Starting at the line that holds "theorem State.discard_frame (x" and stopping at the line that holds "simp [State.raiseLine]", restate the records below word for word, with both of those lines included.

▼

@[simp] theorem State.raise_frame (e : Raise) :
    (s.raise e).records = s.records ∧ (s.raise e).header = s.header ∧ (s.raise e).dsu = s.dsu ∧
    (s.raise e).rgu = s.rgu ∧ (s.raise e).pex = s.pex ∧ (s.raise e).ltu = s.ltu ∧ (s.raise e).brx = s.brx ∧
    (s.raise e).dsq = s.dsq ∧ (s.raise e).pct = s.pct ∧ (s.raise e).bpt = s.bpt ∧ (s.raise e).links = s.links ∧
    (s.raise e).sram = s.sram ∧ (s.raise e).pending = s.pending := by
  obtain ⟨t, h⟩ : ∃ t, s.raise e = t := ⟨_, rfl⟩
  rw [h]
  unfold State.raise at h
  try dsimp only at h
  (repeat' split at h) <;> subst h <;> simp

@[simp] theorem State.raiseRecord_frame (i : RecIx) (why : ChangeReason) :
    (s.raiseRecord i why).records = s.records ∧ (s.raiseRecord i why).header = s.header ∧
    (s.raiseRecord i why).dsu = s.dsu ∧ (s.raiseRecord i why).rgu = s.rgu ∧ (s.raiseRecord i why).pex = s.pex ∧
    (s.raiseRecord i why).ltu = s.ltu ∧ (s.raiseRecord i why).brx = s.brx ∧ (s.raiseRecord i why).dsq = s.dsq ∧
    (s.raiseRecord i why).pct = s.pct ∧ (s.raiseRecord i why).bpt = s.bpt ∧ (s.raiseRecord i why).links = s.links ∧
    (s.raiseRecord i why).sram = s.sram ∧ (s.raiseRecord i why).pending = s.pending := by
  simp [State.raiseRecord]

@[simp] theorem State.enter_frame (i : RecIx) (st : ActState) (why : ChangeReason) :
    (s.enter i st why).header = s.header ∧ (s.enter i st why).dsu = s.dsu ∧ (s.enter i st why).rgu = s.rgu ∧
    (s.enter i st why).pex = s.pex ∧ (s.enter i st why).ltu = s.ltu ∧ (s.enter i st why).brx = s.brx ∧
    (s.enter i st why).dsq = s.dsq ∧ (s.enter i st why).pct = s.pct ∧ (s.enter i st why).bpt = s.bpt ∧
    (s.enter i st why).links = s.links ∧ (s.enter i st why).sram = s.sram ∧ (s.enter i st why).pending = s.pending := by
  simp [State.enter]

@[simp] theorem State.discard_frame (x : Byte) (why : DiscardReason) (o : Nat) :
    (s.discard x why o).records = s.records ∧ (s.discard x why o).header = s.header ∧
    (s.discard x why o).dsu = s.dsu ∧ (s.discard x why o).rgu = s.rgu ∧ (s.discard x why o).pex = s.pex ∧
    (s.discard x why o).ltu = s.ltu ∧ (s.discard x why o).brx = s.brx ∧ (s.discard x why o).dsq = s.dsq ∧
    (s.discard x why o).pct = s.pct ∧ (s.discard x why o).bpt = s.bpt ∧ (s.discard x why o).links = s.links ∧
    (s.discard x why o).sram = s.sram ∧ (s.discard x why o).pending = s.pending := by
  obtain ⟨t, h⟩ : ∃ t, s.discard x why o = t := ⟨_, rfl⟩
  rw [h]
  unfold State.discard at h
  try dsimp only at h
  (repeat' split at h) <;> subst h <;> simp

@[simp] theorem State.raisePort_frame :
    (s.raisePort).records = s.records ∧ (s.raisePort).header = s.header ∧ (s.raisePort).dsu = s.dsu ∧
    (s.raisePort).rgu = s.rgu ∧ (s.raisePort).pex = s.pex ∧ (s.raisePort).ltu = s.ltu ∧ (s.raisePort).brx = s.brx ∧
    (s.raisePort).dsq = s.dsq ∧ (s.raisePort).pct = s.pct ∧ (s.raisePort).bpt = s.bpt ∧
    (s.raisePort).links = s.links ∧ (s.raisePort).sram = s.sram ∧ (s.raisePort).pending = s.pending := by
  simp [State.raisePort]

@[simp] theorem State.enterPort_frame (p : PortState) :
    (s.enterPort p).records = s.records ∧ (s.enterPort p).header = s.header ∧ (s.enterPort p).dsu = s.dsu ∧
    (s.enterPort p).rgu = s.rgu ∧ (s.enterPort p).pex = s.pex ∧ (s.enterPort p).ltu = s.ltu ∧
    (s.enterPort p).brx = s.brx ∧ (s.enterPort p).dsq = s.dsq ∧ (s.enterPort p).bpt = s.bpt ∧
    (s.enterPort p).links = s.links ∧ (s.enterPort p).sram = s.sram ∧ (s.enterPort p).pending = s.pending := by
  simp [State.enterPort]

@[simp] theorem State.raiseLine_frame (d : LineDetail) :
    (s.raiseLine d).records = s.records ∧ (s.raiseLine d).header = s.header ∧ (s.raiseLine d).dsu = s.dsu ∧
    (s.raiseLine d).rgu = s.rgu ∧ (s.raiseLine d).pex = s.pex ∧ (s.raiseLine d).ltu = s.ltu ∧
    (s.raiseLine d).brx = s.brx ∧ (s.raiseLine d).dsq = s.dsq ∧ (s.raiseLine d).pct = s.pct ∧
    (s.raiseLine d).bpt = s.bpt ∧ (s.raiseLine d).links = s.links ∧ (s.raiseLine d).sram = s.sram ∧
    (s.raiseLine d).pending = s.pending := by
  simp [State.raiseLine]

@[simp] theorem State.raiseQuiet_frame (p : Purpose) (d : QuietDetail) (v : Cycle) :
    (s.raiseQuiet p d v).records = s.records ∧ (s.raiseQuiet p d v).header = s.header ∧
    (s.raiseQuiet p d v).dsu = s.dsu ∧ (s.raiseQuiet p d v).rgu = s.rgu ∧ (s.raiseQuiet p d v).pex = s.pex ∧
    (s.raiseQuiet p d v).ltu = s.ltu ∧ (s.raiseQuiet p d v).brx = s.brx ∧ (s.raiseQuiet p d v).dsq = s.dsq ∧
    (s.raiseQuiet p d v).pct = s.pct ∧ (s.raiseQuiet p d v).bpt = s.bpt ∧ (s.raiseQuiet p d v).links = s.links ∧
    (s.raiseQuiet p d v).sram = s.sram ∧ (s.raiseQuiet p d v).pending = s.pending := by
  simp [State.raiseQuiet]

@[simp] theorem State.disarmFor_frame (id : Interval) :
    (s.disarmFor id).records = s.records ∧ (s.disarmFor id).header = s.header ∧
    (s.disarmFor id).counters = s.counters ∧ (s.disarmFor id).dsu = s.dsu ∧ (s.disarmFor id).rgu = s.rgu ∧
    (s.disarmFor id).pex = s.pex ∧ (s.disarmFor id).dsq = s.dsq ∧ (s.disarmFor id).evw = s.evw ∧
    (s.disarmFor id).pct = s.pct ∧ (s.disarmFor id).bpt = s.bpt ∧ (s.disarmFor id).links = s.links ∧
    (s.disarmFor id).sram = s.sram ∧ (s.disarmFor id).pending = s.pending := by
  obtain ⟨t, h⟩ : ∃ t, s.disarmFor id = t := ⟨_, rfl⟩
  rw [h]
  unfold State.disarmFor at h
  try dsimp only at h
  (repeat' split at h) <;> subst h <;> simp

@[simp] theorem State.disarmFor_captures (id : Interval) : (s.disarmFor id).brx.queue = s.brx.queue := by
  unfold State.disarmFor
  split <;> rfl

@[simp] theorem State.endWindow_frame (w : Window) :
    (s.endWindow w).records = s.records ∧ (s.endWindow w).header = s.header ∧ (s.endWindow w).counters = s.counters ∧
    (s.endWindow w).dsu = s.dsu ∧ (s.endWindow w).rgu = s.rgu ∧ (s.endWindow w).pex = s.pex ∧
    (s.endWindow w).dsq = s.dsq ∧ (s.endWindow w).evw = s.evw ∧ (s.endWindow w).pct = s.pct ∧
    (s.endWindow w).bpt = s.bpt ∧ (s.endWindow w).sram = s.sram ∧ (s.endWindow w).pending = s.pending := by
  simp [State.endWindow]

@[simp] theorem State.endQuiet_frame :
    (s.endQuiet).records = s.records ∧ (s.endQuiet).header = s.header ∧ (s.endQuiet).counters = s.counters ∧
    (s.endQuiet).dsu = s.dsu ∧ (s.endQuiet).rgu = s.rgu ∧ (s.endQuiet).pex = s.pex ∧ (s.endQuiet).evw = s.evw ∧
    (s.endQuiet).pct = s.pct ∧ (s.endQuiet).bpt = s.bpt ∧ (s.endQuiet).sram = s.sram ∧
    (s.endQuiet).pending = s.pending := by
  obtain ⟨t, h⟩ : ∃ t, s.endQuiet = t := ⟨_, rfl⟩
  rw [h]
  unfold State.endQuiet at h
  try dsimp only at h
  (repeat' split at h) <;> subst h <;> simp

@[simp] theorem State.abandonRound_frame :
    (s.abandonRound).records = s.records ∧ (s.abandonRound).header = s.header ∧
    (s.abandonRound).counters = s.counters ∧ (s.abandonRound).rgu = s.rgu ∧ (s.abandonRound).pex = s.pex ∧
    (s.abandonRound).ltu = s.ltu ∧ (s.abandonRound).brx = s.brx ∧ (s.abandonRound).dsq = s.dsq ∧
    (s.abandonRound).evw = s.evw ∧ (s.abandonRound).pct = s.pct ∧ (s.abandonRound).bpt = s.bpt ∧
    (s.abandonRound).links = s.links ∧ (s.abandonRound).sram = s.sram ∧ (s.abandonRound).pending = s.pending := by
  obtain ⟨t, h⟩ : ∃ t, s.abandonRound = t := ⟨_, rfl⟩
  rw [h]
  unfold State.abandonRound at h
  try dsimp only at h
  (repeat' split at h) <;> subst h <;> simp

@[simp] theorem State.abandonAttempt_frame :
    (s.abandonAttempt).header = s.header ∧ (s.abandonAttempt).counters = s.counters ∧ (s.abandonAttempt).dsu = s.dsu ∧
    (s.abandonAttempt).pex = s.pex ∧ (s.abandonAttempt).ltu = s.ltu ∧ (s.abandonAttempt).brx = s.brx ∧
    (s.abandonAttempt).dsq = s.dsq ∧ (s.abandonAttempt).evw = s.evw ∧ (s.abandonAttempt).pct = s.pct ∧
    (s.abandonAttempt).bpt = s.bpt ∧ (s.abandonAttempt).links = s.links ∧ (s.abandonAttempt).sram = s.sram ∧
    (s.abandonAttempt).pending = s.pending := by
  obtain ⟨t, h⟩ : ∃ t, s.abandonAttempt = t := ⟨_, rfl⟩
  rw [h]
  unfold State.abandonAttempt at h
  try dsimp only at h
  (repeat' split at h) <;> subst h <;> simp

@[simp] theorem State.askEnded_frame (p : Purpose) :
    (s.askEnded p).header = s.header ∧ (s.askEnded p).counters = s.counters ∧ (s.askEnded p).pex = s.pex ∧
    (s.askEnded p).ltu = s.ltu ∧ (s.askEnded p).brx = s.brx ∧ (s.askEnded p).evw = s.evw ∧
    (s.askEnded p).pct = s.pct ∧ (s.askEnded p).bpt = s.bpt ∧ (s.askEnded p).links = s.links ∧
    (s.askEnded p).sram = s.sram ∧ (s.askEnded p).pending = s.pending := by
  obtain ⟨t, h⟩ : ∃ t, s.askEnded p = t := ⟨_, rfl⟩
  rw [h]
  unfold State.askEnded at h
  try dsimp only at h
  (repeat' split at h) <;> subst h <;> simp

@[simp] theorem State.voidSlots_frame (p : Slot → Bool) :
    (s.voidSlots p).records = s.records ∧ (s.voidSlots p).header = s.header ∧ (s.voidSlots p).counters = s.counters ∧
    (s.voidSlots p).dsu = s.dsu ∧ (s.voidSlots p).rgu = s.rgu ∧ (s.voidSlots p).pex = s.pex ∧
    (s.voidSlots p).dsq = s.dsq ∧ (s.voidSlots p).evw = s.evw ∧ (s.voidSlots p).pct = s.pct ∧
    (s.voidSlots p).bpt = s.bpt ∧ (s.voidSlots p).links = s.links ∧ (s.voidSlots p).sram = s.sram ∧
    (s.voidSlots p).pending = s.pending := by
  obtain ⟨t, h⟩ : ∃ t, s.voidSlots p = t := ⟨_, rfl⟩
  rw [h]
  unfold State.voidSlots at h
  try dsimp only at h
  (repeat' split at h) <;> subst h <;> simp

@[simp] theorem State.voidBookingOf_frame (i : RecIx) :
    (s.voidBookingOf i).records = s.records ∧ (s.voidBookingOf i).header = s.header ∧
    (s.voidBookingOf i).counters = s.counters ∧ (s.voidBookingOf i).dsu = s.dsu ∧ (s.voidBookingOf i).rgu = s.rgu ∧
    (s.voidBookingOf i).pex = s.pex ∧ (s.voidBookingOf i).dsq = s.dsq ∧ (s.voidBookingOf i).evw = s.evw ∧
    (s.voidBookingOf i).pct = s.pct ∧ (s.voidBookingOf i).bpt = s.bpt ∧ (s.voidBookingOf i).links = s.links ∧
    (s.voidBookingOf i).sram = s.sram ∧ (s.voidBookingOf i).pending = s.pending := by
  simp [State.voidBookingOf]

▲

◆ Answer below:
@[simp] theorem State.discard_frame (x : Byte) (why : DiscardReason) (o : Nat) :
    (s.discard x why o).records = s.records ∧ (s.discard x why o).header = s.header ∧
    (s.discard x why o).dsu = s.dsu ∧ (s.discard x why o).rgu = s.rgu ∧ (s.discard x why o).pex = s.pex ∧
    (s.discard x why o).ltu = s.ltu ∧ (s.discard x why o).brx = s.brx ∧ (s.discard x why o).dsq = s.dsq ∧
    (s.discard x why o).pct = s.pct ∧ (s.discard x why o).bpt = s.bpt ∧ (s.discard x why o).links = s.links ∧
    (s.discard x why o).sram = s.sram ∧ (s.discard x why o).pending = s.pending := by
  obtain ⟨t, h⟩ : ∃ t, s.discard x why o = t := ⟨_, rfl⟩
  rw [h]
  unfold State.discard at h
  try dsimp only at h
  (repeat' split at h) <;> subst h <;> simp

@[simp] theorem State.raisePort_frame :
    (s.raisePort).records = s.records ∧ (s.raisePort).header = s.header ∧ (s.raisePort).dsu = s.dsu ∧
    (s.raisePort).rgu = s.rgu ∧ (s.raisePort).pex = s.pex ∧ (s.raisePort).ltu = s.ltu ∧ (s.raisePort).brx = s.brx ∧
    (s.raisePort).dsq = s.dsq ∧ (s.raisePort).pct = s.pct ∧ (s.raisePort).bpt = s.bpt ∧
    (s.raisePort).links = s.links ∧ (s.raisePort).sram = s.sram ∧ (s.raisePort).pending = s.pending := by
  simp [State.raisePort]

@[simp] theorem State.enterPort_frame (p : PortState) :
    (s.enterPort p).records = s.records ∧ (s.enterPort p).header = s.header ∧ (s.enterPort p).dsu = s.dsu ∧
    (s.enterPort p).rgu = s.rgu ∧ (s.enterPort p).pex = s.pex ∧ (s.enterPort p).ltu = s.ltu ∧
    (s.enterPort p).brx = s.brx ∧ (s.enterPort p).dsq = s.dsq ∧ (s.enterPort p).bpt = s.bpt ∧
    (s.enterPort p).links = s.links ∧ (s.enterPort p).sram = s.sram ∧ (s.enterPort p).pending = s.pending := by
  simp [State.enterPort]

@[simp] theorem State.raiseLine_frame (d : LineDetail) :
    (s.raiseLine d).records = s.records ∧ (s.raiseLine d).header = s.header ∧ (s.raiseLine d).dsu = s.dsu ∧
    (s.raiseLine d).rgu = s.rgu ∧ (s.raiseLine d).pex = s.pex ∧ (s.raiseLine d).ltu = s.ltu ∧
    (s.raiseLine d).brx = s.brx ∧ (s.raiseLine d).dsq = s.dsq ∧ (s.raiseLine d).pct = s.pct ∧
    (s.raiseLine d).bpt = s.bpt ∧ (s.raiseLine d).links = s.links ∧ (s.raiseLine d).sram = s.sram ∧
    (s.raiseLine d).pending = s.pending := by
  simp [State.raiseLine]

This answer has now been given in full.